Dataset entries
————————

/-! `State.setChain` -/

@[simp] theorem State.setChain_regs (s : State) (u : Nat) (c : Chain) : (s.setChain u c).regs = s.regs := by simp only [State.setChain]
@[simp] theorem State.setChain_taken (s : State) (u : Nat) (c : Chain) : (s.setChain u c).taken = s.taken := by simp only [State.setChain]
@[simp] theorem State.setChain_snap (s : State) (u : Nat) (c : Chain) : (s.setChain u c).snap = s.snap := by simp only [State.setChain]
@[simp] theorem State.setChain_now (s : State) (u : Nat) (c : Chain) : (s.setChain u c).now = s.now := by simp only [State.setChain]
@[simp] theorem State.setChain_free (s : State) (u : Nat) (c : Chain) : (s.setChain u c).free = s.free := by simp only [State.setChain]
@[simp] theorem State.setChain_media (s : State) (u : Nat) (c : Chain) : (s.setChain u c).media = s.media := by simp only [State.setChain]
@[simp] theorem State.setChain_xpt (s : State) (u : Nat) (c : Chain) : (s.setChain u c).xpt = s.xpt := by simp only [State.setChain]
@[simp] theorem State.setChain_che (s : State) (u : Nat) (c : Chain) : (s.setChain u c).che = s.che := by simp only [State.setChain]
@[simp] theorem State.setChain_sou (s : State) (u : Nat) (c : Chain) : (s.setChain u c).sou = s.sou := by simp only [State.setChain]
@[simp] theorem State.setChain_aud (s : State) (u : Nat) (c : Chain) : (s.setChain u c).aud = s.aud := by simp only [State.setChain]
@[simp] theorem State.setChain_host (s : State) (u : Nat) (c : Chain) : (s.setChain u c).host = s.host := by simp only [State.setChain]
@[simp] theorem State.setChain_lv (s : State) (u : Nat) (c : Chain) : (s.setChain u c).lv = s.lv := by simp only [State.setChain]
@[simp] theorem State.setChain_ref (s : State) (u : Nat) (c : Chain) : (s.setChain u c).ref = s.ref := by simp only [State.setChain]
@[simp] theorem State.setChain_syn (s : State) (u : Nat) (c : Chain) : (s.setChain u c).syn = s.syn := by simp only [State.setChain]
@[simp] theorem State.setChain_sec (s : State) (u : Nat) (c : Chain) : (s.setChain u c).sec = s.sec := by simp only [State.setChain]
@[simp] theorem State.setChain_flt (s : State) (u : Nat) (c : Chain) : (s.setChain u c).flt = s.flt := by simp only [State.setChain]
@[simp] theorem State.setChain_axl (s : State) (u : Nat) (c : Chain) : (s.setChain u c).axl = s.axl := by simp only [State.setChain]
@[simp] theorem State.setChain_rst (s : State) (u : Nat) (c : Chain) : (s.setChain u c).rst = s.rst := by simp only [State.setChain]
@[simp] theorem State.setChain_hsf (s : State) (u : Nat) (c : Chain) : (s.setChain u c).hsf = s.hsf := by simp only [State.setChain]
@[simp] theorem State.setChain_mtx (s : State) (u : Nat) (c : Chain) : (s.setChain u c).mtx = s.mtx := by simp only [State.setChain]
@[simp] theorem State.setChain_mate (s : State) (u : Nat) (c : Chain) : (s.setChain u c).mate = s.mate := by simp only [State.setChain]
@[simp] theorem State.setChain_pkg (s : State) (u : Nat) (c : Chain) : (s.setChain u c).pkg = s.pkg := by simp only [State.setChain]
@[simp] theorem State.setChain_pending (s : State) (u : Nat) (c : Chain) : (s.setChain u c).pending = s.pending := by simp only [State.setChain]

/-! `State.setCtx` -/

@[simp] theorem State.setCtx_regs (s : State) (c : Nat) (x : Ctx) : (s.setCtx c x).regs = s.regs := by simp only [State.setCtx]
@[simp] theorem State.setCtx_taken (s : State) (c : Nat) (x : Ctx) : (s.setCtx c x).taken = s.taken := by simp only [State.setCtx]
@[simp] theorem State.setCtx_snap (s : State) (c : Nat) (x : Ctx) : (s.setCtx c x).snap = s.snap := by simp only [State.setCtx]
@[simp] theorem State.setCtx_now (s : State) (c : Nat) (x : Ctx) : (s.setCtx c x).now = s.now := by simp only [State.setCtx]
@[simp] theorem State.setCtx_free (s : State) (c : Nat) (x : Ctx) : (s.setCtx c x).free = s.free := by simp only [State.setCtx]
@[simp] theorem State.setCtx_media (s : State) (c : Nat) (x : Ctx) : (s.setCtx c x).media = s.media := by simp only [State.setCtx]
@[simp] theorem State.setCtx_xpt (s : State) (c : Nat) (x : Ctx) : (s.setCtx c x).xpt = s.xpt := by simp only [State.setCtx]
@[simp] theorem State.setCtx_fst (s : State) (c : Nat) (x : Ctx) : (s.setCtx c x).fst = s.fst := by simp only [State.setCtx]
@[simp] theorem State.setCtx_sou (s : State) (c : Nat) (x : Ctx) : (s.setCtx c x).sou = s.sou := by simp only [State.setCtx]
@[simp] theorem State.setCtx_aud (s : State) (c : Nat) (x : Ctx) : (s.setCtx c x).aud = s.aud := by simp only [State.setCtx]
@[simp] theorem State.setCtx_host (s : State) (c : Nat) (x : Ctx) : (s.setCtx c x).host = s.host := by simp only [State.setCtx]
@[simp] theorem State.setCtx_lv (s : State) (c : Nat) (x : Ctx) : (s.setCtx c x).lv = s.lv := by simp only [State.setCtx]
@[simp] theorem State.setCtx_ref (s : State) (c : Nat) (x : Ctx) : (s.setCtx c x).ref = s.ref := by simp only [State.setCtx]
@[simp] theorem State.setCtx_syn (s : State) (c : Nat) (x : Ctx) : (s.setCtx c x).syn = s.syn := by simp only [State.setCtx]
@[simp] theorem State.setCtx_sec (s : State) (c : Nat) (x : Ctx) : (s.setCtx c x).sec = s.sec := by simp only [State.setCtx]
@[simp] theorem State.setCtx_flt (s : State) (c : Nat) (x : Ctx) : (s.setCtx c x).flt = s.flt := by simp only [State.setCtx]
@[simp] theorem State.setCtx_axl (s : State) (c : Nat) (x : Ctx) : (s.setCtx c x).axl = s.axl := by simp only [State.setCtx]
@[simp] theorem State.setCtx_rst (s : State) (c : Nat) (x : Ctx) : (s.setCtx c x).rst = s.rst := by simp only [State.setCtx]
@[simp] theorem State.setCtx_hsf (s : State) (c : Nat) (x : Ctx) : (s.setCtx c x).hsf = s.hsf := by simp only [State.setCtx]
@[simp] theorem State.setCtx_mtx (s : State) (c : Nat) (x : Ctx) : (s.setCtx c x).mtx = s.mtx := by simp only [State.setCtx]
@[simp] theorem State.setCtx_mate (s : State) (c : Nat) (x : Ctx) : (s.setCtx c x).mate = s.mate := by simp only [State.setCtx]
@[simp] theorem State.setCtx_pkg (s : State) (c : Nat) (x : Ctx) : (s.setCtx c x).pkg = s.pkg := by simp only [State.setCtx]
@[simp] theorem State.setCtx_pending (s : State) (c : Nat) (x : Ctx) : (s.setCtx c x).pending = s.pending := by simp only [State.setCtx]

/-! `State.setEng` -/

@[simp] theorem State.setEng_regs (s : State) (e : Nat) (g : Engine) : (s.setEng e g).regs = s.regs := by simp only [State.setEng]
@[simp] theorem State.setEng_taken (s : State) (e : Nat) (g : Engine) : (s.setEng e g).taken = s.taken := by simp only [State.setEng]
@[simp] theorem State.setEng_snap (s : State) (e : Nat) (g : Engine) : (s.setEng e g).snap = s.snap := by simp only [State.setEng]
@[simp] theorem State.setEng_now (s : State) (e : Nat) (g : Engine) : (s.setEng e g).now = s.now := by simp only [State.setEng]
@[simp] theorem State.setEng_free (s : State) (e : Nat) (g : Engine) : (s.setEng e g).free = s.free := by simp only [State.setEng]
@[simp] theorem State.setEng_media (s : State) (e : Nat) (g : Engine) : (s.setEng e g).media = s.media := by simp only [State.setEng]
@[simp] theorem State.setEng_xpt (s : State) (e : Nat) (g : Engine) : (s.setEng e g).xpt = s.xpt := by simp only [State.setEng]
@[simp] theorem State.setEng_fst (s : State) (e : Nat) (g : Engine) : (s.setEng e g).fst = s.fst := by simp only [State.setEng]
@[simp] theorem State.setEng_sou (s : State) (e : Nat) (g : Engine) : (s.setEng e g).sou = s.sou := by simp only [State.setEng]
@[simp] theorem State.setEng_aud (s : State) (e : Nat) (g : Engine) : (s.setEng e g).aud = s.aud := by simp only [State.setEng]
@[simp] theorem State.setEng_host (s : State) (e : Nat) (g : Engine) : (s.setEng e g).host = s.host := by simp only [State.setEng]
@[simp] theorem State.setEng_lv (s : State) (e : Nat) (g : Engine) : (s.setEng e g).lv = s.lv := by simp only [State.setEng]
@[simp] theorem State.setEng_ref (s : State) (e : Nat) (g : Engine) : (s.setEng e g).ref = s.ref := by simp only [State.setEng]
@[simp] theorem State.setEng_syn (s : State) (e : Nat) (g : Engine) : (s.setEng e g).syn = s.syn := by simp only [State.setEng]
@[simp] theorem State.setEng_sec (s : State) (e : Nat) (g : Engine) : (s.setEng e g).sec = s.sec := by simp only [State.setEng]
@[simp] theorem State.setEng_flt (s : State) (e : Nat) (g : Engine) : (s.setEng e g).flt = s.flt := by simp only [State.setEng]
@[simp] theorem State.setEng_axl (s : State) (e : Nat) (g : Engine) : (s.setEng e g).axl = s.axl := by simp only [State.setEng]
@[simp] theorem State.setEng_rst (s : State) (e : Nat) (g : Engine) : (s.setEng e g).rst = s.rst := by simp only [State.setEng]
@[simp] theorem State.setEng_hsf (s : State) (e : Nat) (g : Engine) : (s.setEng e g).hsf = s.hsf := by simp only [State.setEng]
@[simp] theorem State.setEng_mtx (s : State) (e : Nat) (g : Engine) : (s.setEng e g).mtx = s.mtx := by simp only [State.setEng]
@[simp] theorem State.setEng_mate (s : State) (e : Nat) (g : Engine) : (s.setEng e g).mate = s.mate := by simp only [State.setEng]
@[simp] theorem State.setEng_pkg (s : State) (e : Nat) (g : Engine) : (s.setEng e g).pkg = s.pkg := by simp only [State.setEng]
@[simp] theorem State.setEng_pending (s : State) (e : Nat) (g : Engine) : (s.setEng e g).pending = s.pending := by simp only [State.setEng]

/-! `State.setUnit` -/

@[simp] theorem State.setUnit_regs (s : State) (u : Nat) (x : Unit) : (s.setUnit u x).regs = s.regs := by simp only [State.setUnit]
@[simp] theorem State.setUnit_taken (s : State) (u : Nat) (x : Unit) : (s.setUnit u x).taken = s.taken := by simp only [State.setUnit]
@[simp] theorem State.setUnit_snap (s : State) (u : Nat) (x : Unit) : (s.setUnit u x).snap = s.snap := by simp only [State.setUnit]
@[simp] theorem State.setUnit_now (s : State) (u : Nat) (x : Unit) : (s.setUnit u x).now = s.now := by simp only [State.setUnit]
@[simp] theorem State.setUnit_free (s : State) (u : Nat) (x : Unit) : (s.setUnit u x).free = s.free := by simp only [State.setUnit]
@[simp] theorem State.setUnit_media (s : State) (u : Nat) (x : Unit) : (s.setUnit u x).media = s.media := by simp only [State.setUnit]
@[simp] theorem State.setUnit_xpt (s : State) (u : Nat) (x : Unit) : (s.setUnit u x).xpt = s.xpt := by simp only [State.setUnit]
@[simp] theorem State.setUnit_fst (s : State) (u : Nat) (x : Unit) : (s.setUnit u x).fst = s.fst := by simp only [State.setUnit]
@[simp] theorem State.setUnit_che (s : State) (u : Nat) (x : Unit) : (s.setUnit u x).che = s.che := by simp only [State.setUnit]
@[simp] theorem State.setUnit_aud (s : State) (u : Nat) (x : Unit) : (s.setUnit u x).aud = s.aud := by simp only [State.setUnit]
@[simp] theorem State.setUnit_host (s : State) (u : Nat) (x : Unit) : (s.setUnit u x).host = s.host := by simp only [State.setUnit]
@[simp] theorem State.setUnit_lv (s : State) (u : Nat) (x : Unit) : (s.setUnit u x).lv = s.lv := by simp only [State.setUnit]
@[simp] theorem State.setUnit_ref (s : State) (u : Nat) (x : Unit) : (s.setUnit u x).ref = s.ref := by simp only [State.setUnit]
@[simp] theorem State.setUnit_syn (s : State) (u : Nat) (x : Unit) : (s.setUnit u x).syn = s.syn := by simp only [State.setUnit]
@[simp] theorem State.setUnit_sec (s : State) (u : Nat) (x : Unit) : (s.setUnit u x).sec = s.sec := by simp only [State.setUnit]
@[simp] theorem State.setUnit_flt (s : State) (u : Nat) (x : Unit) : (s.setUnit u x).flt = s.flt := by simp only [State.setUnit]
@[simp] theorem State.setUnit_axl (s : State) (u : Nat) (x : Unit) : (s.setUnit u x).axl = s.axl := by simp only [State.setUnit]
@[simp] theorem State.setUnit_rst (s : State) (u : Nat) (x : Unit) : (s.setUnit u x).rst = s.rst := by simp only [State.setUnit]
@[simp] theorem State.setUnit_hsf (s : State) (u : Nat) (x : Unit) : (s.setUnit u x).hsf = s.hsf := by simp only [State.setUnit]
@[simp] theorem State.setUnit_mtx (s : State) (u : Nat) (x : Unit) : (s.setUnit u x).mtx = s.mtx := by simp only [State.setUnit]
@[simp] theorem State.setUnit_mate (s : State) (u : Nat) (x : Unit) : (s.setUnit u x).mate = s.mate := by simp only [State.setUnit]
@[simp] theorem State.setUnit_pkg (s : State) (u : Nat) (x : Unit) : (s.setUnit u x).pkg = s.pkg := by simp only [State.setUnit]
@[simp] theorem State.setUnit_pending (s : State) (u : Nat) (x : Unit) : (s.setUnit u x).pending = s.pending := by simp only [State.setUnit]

————————

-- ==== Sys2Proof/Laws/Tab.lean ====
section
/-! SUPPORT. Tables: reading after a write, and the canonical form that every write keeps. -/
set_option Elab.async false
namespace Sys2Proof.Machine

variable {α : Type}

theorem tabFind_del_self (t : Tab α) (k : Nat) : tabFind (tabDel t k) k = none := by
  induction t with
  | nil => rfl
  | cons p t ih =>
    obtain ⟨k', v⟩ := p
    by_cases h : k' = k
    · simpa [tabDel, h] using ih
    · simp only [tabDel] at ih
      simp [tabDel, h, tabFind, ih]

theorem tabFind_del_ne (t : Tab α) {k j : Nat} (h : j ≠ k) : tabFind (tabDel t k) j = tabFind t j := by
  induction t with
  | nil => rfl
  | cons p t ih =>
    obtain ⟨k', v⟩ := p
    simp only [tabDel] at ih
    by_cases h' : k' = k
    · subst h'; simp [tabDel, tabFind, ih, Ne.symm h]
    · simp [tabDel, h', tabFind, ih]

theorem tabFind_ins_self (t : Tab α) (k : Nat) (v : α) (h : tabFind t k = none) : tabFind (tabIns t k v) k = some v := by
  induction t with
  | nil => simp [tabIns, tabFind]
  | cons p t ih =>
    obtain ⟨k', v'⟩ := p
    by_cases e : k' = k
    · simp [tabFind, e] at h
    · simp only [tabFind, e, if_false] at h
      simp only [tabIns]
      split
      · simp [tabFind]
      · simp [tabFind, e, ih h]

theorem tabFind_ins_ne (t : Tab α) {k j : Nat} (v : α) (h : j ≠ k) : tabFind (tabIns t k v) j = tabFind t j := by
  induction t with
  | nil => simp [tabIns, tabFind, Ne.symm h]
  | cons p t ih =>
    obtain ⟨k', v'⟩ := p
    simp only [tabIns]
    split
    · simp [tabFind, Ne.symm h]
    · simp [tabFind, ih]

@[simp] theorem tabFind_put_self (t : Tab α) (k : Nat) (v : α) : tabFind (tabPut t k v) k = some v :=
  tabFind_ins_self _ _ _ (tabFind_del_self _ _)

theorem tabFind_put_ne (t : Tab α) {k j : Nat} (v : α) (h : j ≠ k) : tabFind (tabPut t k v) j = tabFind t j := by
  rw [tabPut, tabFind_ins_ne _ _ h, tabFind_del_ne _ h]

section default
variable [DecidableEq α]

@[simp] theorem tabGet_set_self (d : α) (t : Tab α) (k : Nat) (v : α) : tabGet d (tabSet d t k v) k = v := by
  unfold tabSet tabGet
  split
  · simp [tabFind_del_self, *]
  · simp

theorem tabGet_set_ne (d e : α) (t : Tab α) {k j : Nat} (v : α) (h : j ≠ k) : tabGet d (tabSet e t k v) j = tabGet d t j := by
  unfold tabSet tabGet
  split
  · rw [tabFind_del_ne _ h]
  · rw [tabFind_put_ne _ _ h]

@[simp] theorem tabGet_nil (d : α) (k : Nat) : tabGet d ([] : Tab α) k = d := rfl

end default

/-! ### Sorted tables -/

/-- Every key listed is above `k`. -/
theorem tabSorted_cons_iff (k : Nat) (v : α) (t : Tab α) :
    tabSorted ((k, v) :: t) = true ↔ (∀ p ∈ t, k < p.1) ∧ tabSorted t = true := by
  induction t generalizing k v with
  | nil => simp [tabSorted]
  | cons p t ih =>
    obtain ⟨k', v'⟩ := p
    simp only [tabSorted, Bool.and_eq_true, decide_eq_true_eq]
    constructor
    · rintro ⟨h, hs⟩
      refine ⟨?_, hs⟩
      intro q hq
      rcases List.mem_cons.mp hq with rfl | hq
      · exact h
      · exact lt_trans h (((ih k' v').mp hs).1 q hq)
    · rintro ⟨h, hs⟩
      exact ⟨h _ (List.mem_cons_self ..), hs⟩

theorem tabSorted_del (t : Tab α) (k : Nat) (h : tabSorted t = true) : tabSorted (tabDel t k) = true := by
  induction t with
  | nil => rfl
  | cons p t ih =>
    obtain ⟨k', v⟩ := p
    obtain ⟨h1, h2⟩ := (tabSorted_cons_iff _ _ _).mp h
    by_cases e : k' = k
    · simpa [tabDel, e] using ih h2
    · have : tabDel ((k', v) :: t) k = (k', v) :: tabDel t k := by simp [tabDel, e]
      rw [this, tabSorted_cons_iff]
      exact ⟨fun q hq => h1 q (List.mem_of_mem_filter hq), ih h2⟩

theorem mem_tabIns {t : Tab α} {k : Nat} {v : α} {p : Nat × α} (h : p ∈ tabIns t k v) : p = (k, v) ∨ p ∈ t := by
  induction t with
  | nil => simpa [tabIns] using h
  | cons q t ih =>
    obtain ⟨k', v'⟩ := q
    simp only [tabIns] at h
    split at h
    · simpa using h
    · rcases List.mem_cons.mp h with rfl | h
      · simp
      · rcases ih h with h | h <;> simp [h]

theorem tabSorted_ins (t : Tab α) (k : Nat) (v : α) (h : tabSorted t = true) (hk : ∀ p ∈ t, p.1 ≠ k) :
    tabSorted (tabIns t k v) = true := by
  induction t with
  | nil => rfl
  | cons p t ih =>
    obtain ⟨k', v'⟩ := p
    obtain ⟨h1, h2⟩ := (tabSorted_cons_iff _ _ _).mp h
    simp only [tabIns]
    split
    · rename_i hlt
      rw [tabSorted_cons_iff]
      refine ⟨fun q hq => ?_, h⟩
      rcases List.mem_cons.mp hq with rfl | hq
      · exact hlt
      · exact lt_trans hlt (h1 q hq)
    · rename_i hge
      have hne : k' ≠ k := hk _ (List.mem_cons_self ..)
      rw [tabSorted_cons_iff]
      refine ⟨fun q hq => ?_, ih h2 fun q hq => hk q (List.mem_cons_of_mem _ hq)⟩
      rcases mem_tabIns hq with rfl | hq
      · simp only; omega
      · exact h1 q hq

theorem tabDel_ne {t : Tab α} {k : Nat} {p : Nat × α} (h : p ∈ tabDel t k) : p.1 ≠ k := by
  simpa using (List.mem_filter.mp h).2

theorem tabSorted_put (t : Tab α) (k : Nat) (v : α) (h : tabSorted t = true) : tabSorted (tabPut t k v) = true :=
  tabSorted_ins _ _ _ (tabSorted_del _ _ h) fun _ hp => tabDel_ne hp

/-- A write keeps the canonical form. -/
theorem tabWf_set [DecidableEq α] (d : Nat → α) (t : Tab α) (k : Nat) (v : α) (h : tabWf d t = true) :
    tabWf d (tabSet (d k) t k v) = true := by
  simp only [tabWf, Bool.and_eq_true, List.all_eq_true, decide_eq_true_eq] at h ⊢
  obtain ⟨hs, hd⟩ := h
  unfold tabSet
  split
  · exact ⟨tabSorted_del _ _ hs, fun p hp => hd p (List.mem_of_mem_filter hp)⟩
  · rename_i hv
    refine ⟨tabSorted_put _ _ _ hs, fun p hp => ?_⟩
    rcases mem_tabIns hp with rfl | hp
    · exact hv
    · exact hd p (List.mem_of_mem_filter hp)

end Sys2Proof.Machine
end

————————

What the exercise asks
Each line in the data that holds the word "pending" must be copied.

Answer section
@[simp] theorem State.setChain_pending (s : State) (u : Nat) (c : Chain) : (s.setChain u c).pending = s.pending := by simp only [State.setChain]
@[simp] theorem State.setCtx_pending (s : State) (c : Nat) (x : Ctx) : (s.setCtx c x).pending = s.pending := by simp only [State.setCtx]
@[simp] theorem State.setEng_pending (s : State) (e : Nat) (g : Engine) : (s.setEng e g).pending = s.pending := by simp only [State.setEng]
@[simp] theorem State.setUnit_pending (s : State) (u : Nat) (x : Unit) : (s.setUnit u x).pending = s.pending := by simp only [State.setUnit]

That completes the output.